Les supermarchés britanniques invitent régulièrement les consommateurs à pratiquer ce qu’on appelle en anglais mix and match, autrement dit, à combiner des articles – vestimentaires, surtout – dont il n’a pas été initialement prévu qu’ils soient associés, mais qui peuvent fort bien se marier, à condition de faire preuve d’un peu d’imagination. Pour son tout premier disque, la Compagnie La Tempête a choisi de réunir cinq compositeurs d’époques variées, réuni par un fil conducteur : la pièce de Shakespeare qui lui donne son nom. Là où Joël Suhubiette et l’ensemble Les Eléments avaient opté en 2003 pour les adaptations shakespeariennes du XXe siècle rassemblées en un très beau disque (« Full Fathom Five », chez Hortus), là où le New London Concert proposait l’an dernier à la Cité de la Musique un patchwork de toutes les musiques composées au XVIIe pour la pièce de Shakespeare, Simon-Pierre Bestion opte pour une troisième voie, consistant à piocher dans les deux répertoires, jusqu’au plus contemporain (Hersant, Pécou) et sans se priver d’inclure des pièces qui n’ont avec The Tempest qu’un lien extrêmement ténu, voire parfaitement inexistant : les Anthems Z24 et Z135 sont de fort belles partitions, mais n’ont guère de rapport avec Shakespeare, et Philippe Hersant s’appuie sur d’autres poètes anglais du XVIIe siècle. Liberté totale, qui permet les rapprochements les plus inattendus, en picorant ici et là.
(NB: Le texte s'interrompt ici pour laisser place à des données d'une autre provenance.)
/-- The pieces of a well-formed instruction. An event has no words; it is given the all-zero word. -/
def encodeRaw : Instr → Raw
  | .add t d a b => rformB 0 1 0 t.code b a d
  | .sub t d a b => rformB 0 1 1 t.code b a d
  | .mul t d a b => rformB 0 1 2 t.code b a d
  | .mulh t d a b => rformB 0 1 3 t.code b a d
  | .mulhn t d a b => rformB 0 1 4 t.code b a d
  | .div t d a b => rformB 0 1 5 t.code b a d
  | .divn t d a b => rformB 0 1 6 t.code b a d
  | .rem t d a b => rformB 0 1 7 t.code b a d
  | .remn t d a b => rformB 0 1 8 t.code b a d
  | .and t d a b => rformB 0 1 9 t.code b a d
  | .or t d a b => rformB 0 1 10 t.code b a d
  | .xor t d a b => rformB 0 1 11 t.code b a d
  | .andn t d a b => rformB 0 1 12 t.code b a d
  | .shl t d a b => rformB 0 1 13 t.code b a d
  | .shr t d a b => rformB 0 1 14 t.code b a d
  | .shra t d a b => rformB 0 1 15 t.code b a d
  | .rotl t d a b => rformB 0 1 16 t.code b a d
  | .min t d a b => rformB 0 1 17 t.code b a d
  | .max t d a b => rformB 0 1 18 t.code b a d
  | .minn t d a b => rformB 0 1 19 t.code b a d
  | .maxn t d a b => rformB 0 1 20 t.code b a d
  | .slt t d a b => rformB 0 1 21 t.code b a d
  | .sltn t d a b => rformB 0 1 22 t.code b a d
  | .seq t d a b => rformB 0 1 23 t.code b a d
  | .clz t d a => rform 1 24 t.code 0 a d
  | .ctz t d a => rform 1 25 t.code 0 a d
  | .popc t d a => rform 1 26 t.code 0 a d
  | .sext t d a => rform 1 27 t.code 0 a d
  | .zext t d a => rform 1 28 t.code 0 a d
  | .bfx t d a b => rformB 0 1 29 t.code b a d
  | .bfi t d a b => rformB 0 1 30 t.code b a d
  | .sel t d c a b => xsc 0 0 t b a c d
  | .li d imm => wform 2 imm d
  | .liLit d v => { f0 := { op := 0, mod := 0, b := 0, a := 0, d, maj := 2, L := 1 }, lit := v }
  | .lih d imm => wform 3 imm d
  | .lk d idx => wform 4 (idx.setWidth 20) d
  | .addpc d imm => wform 5 imm d
  | .fli d imm => wform 7 imm d
  | .fadd t d a b => rformB 1 6 0 t.code b a d
  | .fsub t d a b => rformB 1 6 1 t.code b a d
  | .fmul t d a b => rformB 1 6 2 t.code b a d
  | .fdiv t d a b => rformB 1 6 3 t.code b a d
  | .fmin t d a b => rformB 1 6 4 t.code b a d
  | .fmax t d a b => rformB 1 6 5 t.code b a d
  | .feq t d a b => rformB 1 6 7 t.code b a d
  | .flt t d a b => rformB 1 6 8 t.code b a d
  | .fle t d a b => rformB 1 6 9 t.code b a d
  | .fsqrt t d a => rform 6 6 t.code 0 a d
  | .fclass t d a => rform 6 10 t.code 0 a d
  | .fcvt dst src d a => rform 6 11 dst.code (src.code.setWidth 5) a d
  | .fma t d a c b => xsc 1 1 t b a c d
  | .beq a b disp => rform 8 (disp.extractLsb' 4 6) (disp.extractLsb' 0 4) b a 0
  | .bne a b disp => rform 8 (disp.extractLsb' 4 6) (disp.extractLsb' 0 4) b a 1
  | .blt a b disp => rform 8 (disp.extractLsb' 4 6) (disp.extractLsb' 0 4) b a 2
  | .bge a b disp => rform 8 (disp.extractLsb' 4 6) (disp.extractLsb' 0 4) b a 3
  | .bltn a b disp => rform 8 (disp.extractLsb' 4 6) (disp.extractLsb' 0 4) b a 4
  | .bgen a b disp => rform 8 (disp.extractLsb' 4 6) (disp.extractLsb' 0 4) b a 5
  | .bz a disp => iform 9 disp a 0
  | .bnz a disp => iform 9 disp a 1
  | .bltz a disp => iform 9 disp a 2
  | .bgez a disp => iform 9 disp a 3
  | .bgtz a disp => iform 9 disp a 4
  | .blez a disp => iform 9 disp a 5
  | .j imm => jform 10 imm
  | .jal imm => jform 11 imm
  | .jalr d a imm => iform 12 imm a d
  | .loop a imm => iform 13 imm a 0
  | .trap n => sysform 0 n 0 0
  | .eret => sysform 1 0 0 0
  | .mfs d reg => sysform 2 reg 0 d
  | .mfsFstat d => sysform 2 0x009 0 d
  | .mts reg a => sysform 3 reg a 0
  | .mtsFcr a => sysform 3 0x008 a 0
  | .mtsFstat a => sysform 3 0x009 a 0
  | .mtsSqcap a => sysform 3 0x00A a 0
  | .mtsTvec a => sysform 3 0x014 a 0
  | .mtsHmask a => sysform 3 0x018 a 0
  | .mtsHacc a => sysform 3 0x019 a 0
  | .mtsSlotw a => sysform 3 0x030 a 0
  | .mtsL2mask a => sysform 3 0x0F0 a 0
  | .bkpt n => sysform 4 n 0 0
  | .synci => sysform 5 0 0 0
  | .ld t d a off => imform 15 off t.code a d
  | .st t d a off => imform 16 off t.code a d
  | .ldq q a => rform 17 0 0 0 a (q.setWidth 5)
  | .stq a q => rform 17 1 0 (q.setWidth 5) a 0
  | .sptest d a => rform 17 2 0 0 a d
  | .spcast w d a => rform 17 3 w.code 0 a d
  | .spmake w d a => rform 17 4 w.code 0 a d
  | .fence kind scope => rform 17 5 scope.code 0 0 (kind.setWidth 5)
  | .pref l2 a => rform 17 6 ((flagBit l2).setWidth 4) 0 a 0
  | .amoAdd t d a b => rformB 0 18 0 t.code b a d
  | .amoAnd t d a b => rformB 0 18 1 t.code b a d
  | .amoOr t d a b => rformB 0 18 2 t.code b a d
  | .amoXor t d a b => rformB 0 18 3 t.code b a d
  | .amoMin t d a b => rformB 0 18 4 t.code b a d
  | .amoMax t d a b => rformB 0 18 5 t.code b a d
  | .amoMinn t d a b => rformB 0 18 6 t.code b a d
  | .amoMaxn t d a b => rformB 0 18 7 t.code b a d
  | .amoSwap t d a b => rformB 0 18 8 t.code b a d
  | .amoFadd t d a b => rformB 0 18 9 t.code b a d
  | .amopAdd t a b => rformB 0 18 16 t.code b a 0
  | .amopAnd t a b => rformB 0 18 17 t.code b a 0
  | .amopOr t a b => rformB 0 18 18 t.code b a 0
  | .amopXor t a b => rformB 0 18 19 t.code b a 0
  | .amopMin t a b => rformB 0 18 20 t.code b a 0
  | .amopMax t a b => rformB 0 18 21 t.code b a 0
  | .amopMinn t a b => rformB 0 18 22 t.code b a 0
  | .amopMaxn t a b => rformB 0 18 23 t.code b a 0
  | .amopSwap t a b => rformB 0 18 24 t.code b a 0
  | .amopFadd t a b => rformB 0 18 25 t.code b a 0
  | .cas t d a b c => xsc 0 2 t b a c d
  | .vld cf d a off => imform 19 off ((flagBit cf).setWidth 4) a d
  | .vst cf d a off => imform 20 off ((flagBit cf).setWidth 4) a d
  | .vldX t cf q d a imm => xmem 0 t cf q 0 a d 0 imm
  | .vstX t cf q d a imm => xmem 1 t cf q 0 a d 0 imm
  | .vlds t cf q d a b => xmem 2 t cf q b a d 0 0
  | .vsts t cf q d a b => xmem 3 t cf q b a d 0 0
  | .vgath t cf q d a b => xmem 4 t cf q b a d 0 0
  | .vscat t cf q d a b => xmem 5 t cf q b a d 0 0
  | .vldb t cf q d a view => xmem 6 t cf q 0 a d 1 (viewWord view)
  | .vstb t cf q d a view => xmem 7 t cf q 0 a d 1 (viewWord view)
  | .nack a => rform 21 0 0 0 a 0
  | .barinit a b => rform 21 1 0 b a 0
  | .bararv d a => rform 21 2 0 0 a d
  | .barexp a b => rform 21 3 0 b a 0
  | .barwait a b => rform 21 4 0 b a 0
  | .bartry d a b => rform 21 5 0 b a d
  | .copy rlx ch a b c d => xform 3 0 (modOf 0 rlx) b a d { f1Zero with c, chan := ch }
  | .copyb rlx ch a view d => xform 3 1 (modOf 0 rlx) 0 a d { f1Zero with chan := ch, p := 1 } (viewWord view)
  | .notice rlx ch a b c d => xform 3 2 (modOf 0 rlx) b a d { f1Zero with c, chan := ch }
  | .tidwait ch a => xform 3 3 0 0 a 0 { f1Zero with chan := ch }
  | .tidget d ch => xform 3 4 0 0 0 d { f1Zero with chan := ch }
  | .publish idx => xpool 3 5 0 0 0 idx
  | .vadd t d a b => rform 22 0 t.code b a d
  | .vsub t d a b => rform 22 1 t.code b a d
  | .vmul t d a b => rform 22 2 t.code b a d
  | .vmulh t d a b => rform 22 3 t.code b a d
  | .vmin t d a b => rform 22 4 t.code b a d
  | .vmax t d a b => rform 22 5 t.code b a d
  | .vand t d a b => rform 22 8 t.code b a d
  | .vor t d a b => rform 22 9 t.code b a d
  | .vxor t d a b => rform 22 10 t.code b a d
  | .vshl t d a b => rform 22 11 t.code b a d
  | .vshr t d a b => rform 22 12 t.code b a d
  | .vshra t d a b => rform 22 13 t.code b a d
  | .vins t d a b => rform 22 18 t.code b a d
  | .vext t d a b => rform 22 19 t.code b a d
  | .vperm t d a b => rform 22 20 t.code b a d
  | .vzip t d a b => rform 22 21 t.code b a d
  | .vdot t d a b => rform 22 25 t.code b a d
  | .vlut t d a b => rform 22 29 t.code b a d
  | .vtopk t d a b => rform 22 32 t.code b a d
  | .vabs t d a => rform 22 6 t.code 0 a d
  | .vneg t d a => rform 22 7 t.code 0 a d
  | .vsplat t d a => rform 22 17 t.code 0 a d
  | .vredadd t d a => rform 22 22 t.code 0 a d
  | .vredmax t d a => rform 22 23 t.code 0 a d
  | .vredmin t d a => rform 22 24 t.code 0 a d
  | .vnarrow t d a => rform 22 27 t.code 0 a d
  | .vwiden t d a => rform 22 28 t.code 0 a d
  | .vcvt dst src d a => rform 22 26 dst.code (src.code.setWidth 5) a d
  | .vcomp t d a b => rform 22 30 t.code (b.setWidth 5) a d
  | .vexpnd t d a b => rform 22 31 t.code (b.setWidth 5) a d
  | .mand d a b => rform 22 33 0 (b.setWidth 5) (a.setWidth 5) (d.setWidth 5)
  | .mor d a b => rform 22 34 0 (b.setWidth 5) (a.setWidth 5) (d.setWidth 5)
  | .mnot d a => rform 22 35 0 0 (a.setWidth 5) (d.setWidth 5)
  | .mpopc d a => rform 22 36 0 0 (a.setWidth 5) d
  | .vaddX t sat q d a b => xvec 0 (modOf 0 sat) t.code q 0 0 d a b
  | .vsubX t sat q d a b => xvec 1 (modOf 0 sat) t.code q 0 0 d a b
  | .vmulX t sat q d a b => xvec 2 (modOf 0 sat) t.code q 0 0 d a b
  | .vshlX t sat q d a b => xvec 11 (modOf 0 sat) t.code q 0 0 d a b
  | .vmulhX t q d a b => xvec 3 0 t.code q 0 0 d a b
  | .vminX t q d a b => xvec 4 0 t.code q 0 0 d a b
  | .vmaxX t q d a b => xvec 5 0 t.code q 0 0 d a b
  | .vandX t q d a b => xvec 8 0 t.code q 0 0 d a b
  | .vorX t q d a b => xvec 9 0 t.code q 0 0 d a b
  | .vxorX t q d a b => xvec 10 0 t.code q 0 0 d a b
  | .vshrX t q d a b => xvec 12 0 t.code q 0 0 d a b
  | .vshraX t q d a b => xvec 13 0 t.code q 0 0 d a b
  | .vpermX t q d a b => xvec 20 0 t.code q 0 0 d a b
  | .vdotX t q d a b => xvec 25 0 t.code q 0 0 d a b
  | .vabsX t q d a => xvecF 6 0 t.code q 0 0 d a 0
  | .vnegX t q d a => xvecF 7 0 t.code q 0 0 d a 0
  | .vfma t q d a c b => xvec 14 0 t.code q c 0 d a b
  | .vcmp cc t q d a b => xvec 15 (modOf cc.code false) t.code q 0 0 (d.setWidth 5) a b
  | .vsel t mask d a b => xvec 16 0 t.code (maskOnly mask) 0 0 d a b
  | .vsplatX t q d a => xvecF 17 0 t.code q 0 0 d (.reg a) 0
  | .vinsX t q d a b => xvec 18 0 t.code q 0 0 d (.reg a) b.enc
  | .vextX t mask d a b => xvec 19 0 t.code (maskOnly mask) 0 0 d a b.enc
  | .vzipX h t q d a b => xvec 21 (modOf (h.setWidth 3) false) t.code q 0 0 d a b
  | .vredaddX t mask d a => xvecF 22 0 t.code (maskOnly mask) 0 0 d a 0
  | .vredmaxX t mask d a => xvecF 23 0 t.code (maskOnly mask) 0 0 d a 0
  | .vredminX t mask d a => xvecF 24 0 t.code (maskOnly mask) 0 0 d a 0
  | .vcvtX dst src q d a => xvecF 26 0 dst.code q 0 0 d a (src.code.setWidth 5)
  | .vnarrowX t sat hi q d a => xvecF 27 (modOf ((flagBit hi).setWidth 3) sat) t.code q 0 0 d a 0
  | .vwidenX t hi q d a => xvecF 28 (modOf ((flagBit hi).setWidth 3) false) t.code q 0 0 d a 0
  | .vlutX t g q d a b => xvec 29 (modOf (g.setWidth 3) false) t.code q 0 0 d a b
  | .vcompX t mask d a b e => xvec 30 0 t.code (maskOnly mask) 0 e d a b.enc
  | .vexpndX t mask d a b e => xvec 31 0 t.code (maskOnly mask) 0 e d a b.enc
  | .vtopkX t list mask d a b e => xvec 32 (modOf ((flagBit list).setWidth 3) false) t.code (maskOnly mask) 0 e d a b.enc
  | .mandX q d a b => xvec 33 0 0 q 0 0 (d.setWidth 5) (.reg (a.setWidth 5)) b.enc
  | .morX q d a b => xvec 34 0 0 q 0 0 (d.setWidth 5) (.reg (a.setWidth 5)) b.enc
  | .mnotX q d a => xvecF 35 0 0 q 0 0 (d.setWidth 5) (.reg (a.setWidth 5)) 0
  | .mpopcX mask d a => xvecF 36 0 0 (maskOnly mask) 0 0 d (.reg (a.setWidth 5)) 0
  | .vaccs t q d ch => xvecF 37 0 t.code q 0 0 d (.chan ch) 0
  | .acq d n => xform 5 0 0 0 0 d f1Zero n
  | .rel a n => xform 5 1 0 0 a 0 f1Zero n
  | .mshape a s => xform 5 2 0 0 a 0 f1Zero s
  | .mzero a n => xform 5 3 0 0 a 0 f1Zero n
  | .mcbl view => xform 5 4 0 0 0 0 { f1Zero with p := 1 } (viewWord view)
  | .mwld fmt rlx view => xform 5 5 (modOf 0 rlx) 0 0 0 { f1Zero with ty := fmt.code, p := 1 } (viewWord view)
  | .mcfg f => xform 5 6 0 0 0 0 f1Zero f
  | .mmul rlx a src => (match src with
    | .mem b c m => xform 5 7 (modOf 0 rlx) b a 0 { f1Zero with c } m
    | .queue q m => xform 5 7 (modOf 0 rlx) (q.setWidth 5) a 0 { f1Zero with bk := 1 } m
    | .buf view => xform 5 7 (modOf 0 rlx) 0 a 0 { f1Zero with bk := 3, p := 1 } (viewWord view))
  | .mmuls a ch m => xform 5 8 0 0 a 0 { f1Zero with chan := ch, bk := 2 } m
  | .mdrain t rlx a view d c => xform 5 9 (modOf 0 rlx) 0 a d { f1Zero with c, ty := t.code, p := 1 } (viewWord view)
  | .mrd d a g => xform 5 10 0 0 a d f1Zero g
  | .mwr a b g => xform 5 11 0 b a 0 f1Zero g
  | .msplit t => xform 5 12 0 0 0 0 f1Zero t
  | .fork a b => rform 23 0 0 b a 0
  | .rdv => rform 23 1 0 0 0 0
  | .endHelper => rform 23 2 0 0 0 0
  | .msgdone => rform 23 7 0 0 0 0
  | .yieldSlot => rform 23 8 0 0 0 0
  | .exit => rform 23 9 0 0 0 0
  | .waitdep => rform 23 10 0 0 0 0
  | .trigger => rform 23 11 0 0 0 0
  | .qput x q b => rform 23 3 ((flagBit x).setWidth 4) b (q.setWidth 5) 0
  | .qget x d q => rform 23 4 ((flagBit x).setWidth 4) 0 (q.setWidth 5) d
  | .qtry x d q b => rform 23 5 ((flagBit x).setWidth 4) b (q.setWidth 5) d
  | .msgrd x d a => rform 23 6 ((flagBit x).setWidth 4) 0 a d
  | .migrate a => rform 23 12 0 0 a 0
  | .send rlx ch a b => xform 6 0 (modOf 0 rlx) b.field.1 a 0 { f1Zero with chan := ch, bk := b.field.2, p := (VSrc.poolOf b (.reg 0)).1 }
      (VSrc.poolOf b (.reg 0)).2
  | .sendb rlx ch a b c => xform 6 1 (modOf 0 rlx) b a 0 { f1Zero with c, chan := ch }
  | .hset ch a f => xform 6 2 0 0 a 0 { f1Zero with chan := ch } f
  | .join d idx => xpool 6 3 0 d 0 idx
  | .leave idx => xpool 6 4 0 0 0 idx
  | .gbar idx => xpool 6 5 0 0 0 idx
  | .put d idx a => xpool 7 0 a d 0 idx
  | .get d e idx => xpool 7 1 0 d e idx
  | .putnb idx a => xpool 7 2 a 0 0 idx
  | .getnb idx => xpool 7 3 0 0 0 idx
  | .pwait d e idx => xpool 7 4 0 d e idx
  | .pwdraw d idx => xpool 7 5 0 d 0 idx
  | .emit idx a => xpool 8 0 a 0 0 idx
  | .sigtst d idx => xpool 8 1 0 d 0 idx
  | .bsig abs idx disp => xform 8 2 0 0 0 ((flagBit abs).setWidth 5) { f1Zero with p := 1 } (idx ++ disp)
  | .retract idx => xpool 8 3 0 0 0 idx
  | .pause => xform 8 4 0 0 0 0
  | .zrd d a => xform 8 5 0 0 (a.setWidth 5) d
  | .zwr d a => xform 8 6 0 0 a (d.setWidth 5)
  | .sigpre d idx => xpool 8 7 0 d 0 idx
  | .gwopen d a b => xform 9 0 0 b a d
  | .gwdetach => xform 9 1 0 0 0 0
  | .gwstat d => xform 9 2 0 0 0 d
  | .tqpush a => xform 9 3 0 0 a 0
  | .tqtake d e => xform 9 4 0 0 0 d { f1Zero with e }
  | .tqsteal d e a => xform 9 5 0 0 a d { f1Zero with e }
  | .tqdone a => xform 9 6 0 0 a 0
  | .stragrd d a f => xform 9 7 0 0 a d f1Zero f
  | _ => xform 0 0 0 0 0 0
Les Cinq chansons d’Ariel de Frank Martin sont ainsi éclatées en quatre endroits du disque, et réordonnées pour suivre le déroulement de la pièce, dont les cinq actes sont ainsi présents. Mais comme chez Marks & Spencer, le mélange inattendu fonctionne plutôt bien, ainsi qu’on pourra sans doute le vérifier lorsque le spectacle chorégraphique qui accompagne cette sélection de pièces instrumentales et vocales sera donné le 11 mai, au Collège des Bernardins, où La Tempête est en résidence.
On apprécie une volonté de théâtraliser ces différentes pièces, notamment par le biais d’orchestrations énergiques et colorées, qui ne lésinent pas sur les percussions ou sur la machine à vent (on pense notamment au « Lilk » de Matthew Locke dont les sonorités commencent par étonner avant de séduire). Les Frank Martin sont pris à un tempo assez modéré, mais cela permet d’en savourer toute la beauté dans le détail. Les deux composantes de la compagnie, le chœur et l’orchestre, sont le plus souvent entendus séparément, avec des résultats tout à fait probants, même si telle pièce contemporaine purement instrumentale (« Pour un rituel imaginaire » de Thierry Pécou) pourra paraître un peu longue aux amateurs de musique ancienne vocale. Ni chanteur ni instrumentiste, Geoffroy Bertran fait dans « A Circle in the Sand » une prestation remarquée en tant que siffleur, successeur dans cet art difficile à la regrettée Micheline Dax.
Parmi les cinq solistes vocaux, seule Chantal Santon-Jeffery a le privilège de se faire entendre autrement qu’en ensemble, et dans un répertoire où elle a déjà montré qu’elle était tout à son affaire. La chanson de Dorinda composée par James Hart (1674) n’atteint certes pas les mêmes sommets que Purcell, mais on l’écoute avec plaisir. Dans les extraits d’anthems, on retrouve le beau timbre grave de Lisandro Abadie, toujours très à l’aise dans la musique religieuse de cette époque. Atuellement membre de l’Atelier lyrique de l’Opéra de Paris, le ténor Yu Shao semble à l’aube d’une belle carrière. Pour être un peu moins médiatisés, Lucile Richardot et Bruno Le Levreur n’en complètent pas moins fort dignement le quintette.